■ **Directions**:
Make an exact copy of all the entries shown below.

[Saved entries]
-- ==== Sys2Proof/WellFormed.lean ====
section
/-! DEFINITION. Which commands a command word can express: the immediate of a format-I command is a signed 16-bit
integer (30_encoding.md R91). -/

namespace Sys2Proof

/-- R91: "a signed integer in -32768 .. 32767". -/
def immediateInRange (v : Int) : Bool :=
  decide (-32768 ≤ v) && decide (v ≤ 32767)

/-- A command that some word encodes. -/
def Instr.wellFormed : Instr → Bool
  | .nop => true
  | .decode => true
  | .encode => true
  | .setshape => true
  | .release => true
  | .negative => true
  | .grayscale => true
  | .bright delta => immediateInRange delta
  | .thresh t => immediateInRange t
  | .convolve => true
  | .boxblur => true
  | .gauss => true
  | .outline => true
  | .emboss => true
  | .sharpen => true
  | .equalize => true
  | .histo => true

end Sys2Proof
end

■ **Solution to this exercise**:
-- ==== Sys2Proof/WellFormed.lean ====
section
/-! DEFINITION. Which commands a command word can express: the immediate of a format-I command is a signed 16-bit
integer (30_encoding.md R91). -/

namespace Sys2Proof

/-- R91: "a signed integer in -32768 .. 32767". -/
def immediateInRange (v : Int) : Bool :=
  decide (-32768 ≤ v) && decide (v ≤ 32767)

/-- A command that some word encodes. -/
def Instr.wellFormed : Instr → Bool
  | .nop => true
  | .decode => true
  | .encode => true
  | .setshape => true
  | .release => true
  | .negative => true
  | .grayscale => true
  | .bright delta => immediateInRange delta
  | .thresh t => immediateInRange t
  | .convolve => true
  | .boxblur => true
  | .gauss => true
  | .outline => true
  | .emboss => true
  | .sharpen => true
  | .equalize => true
  | .histo => true

end Sys2Proof
end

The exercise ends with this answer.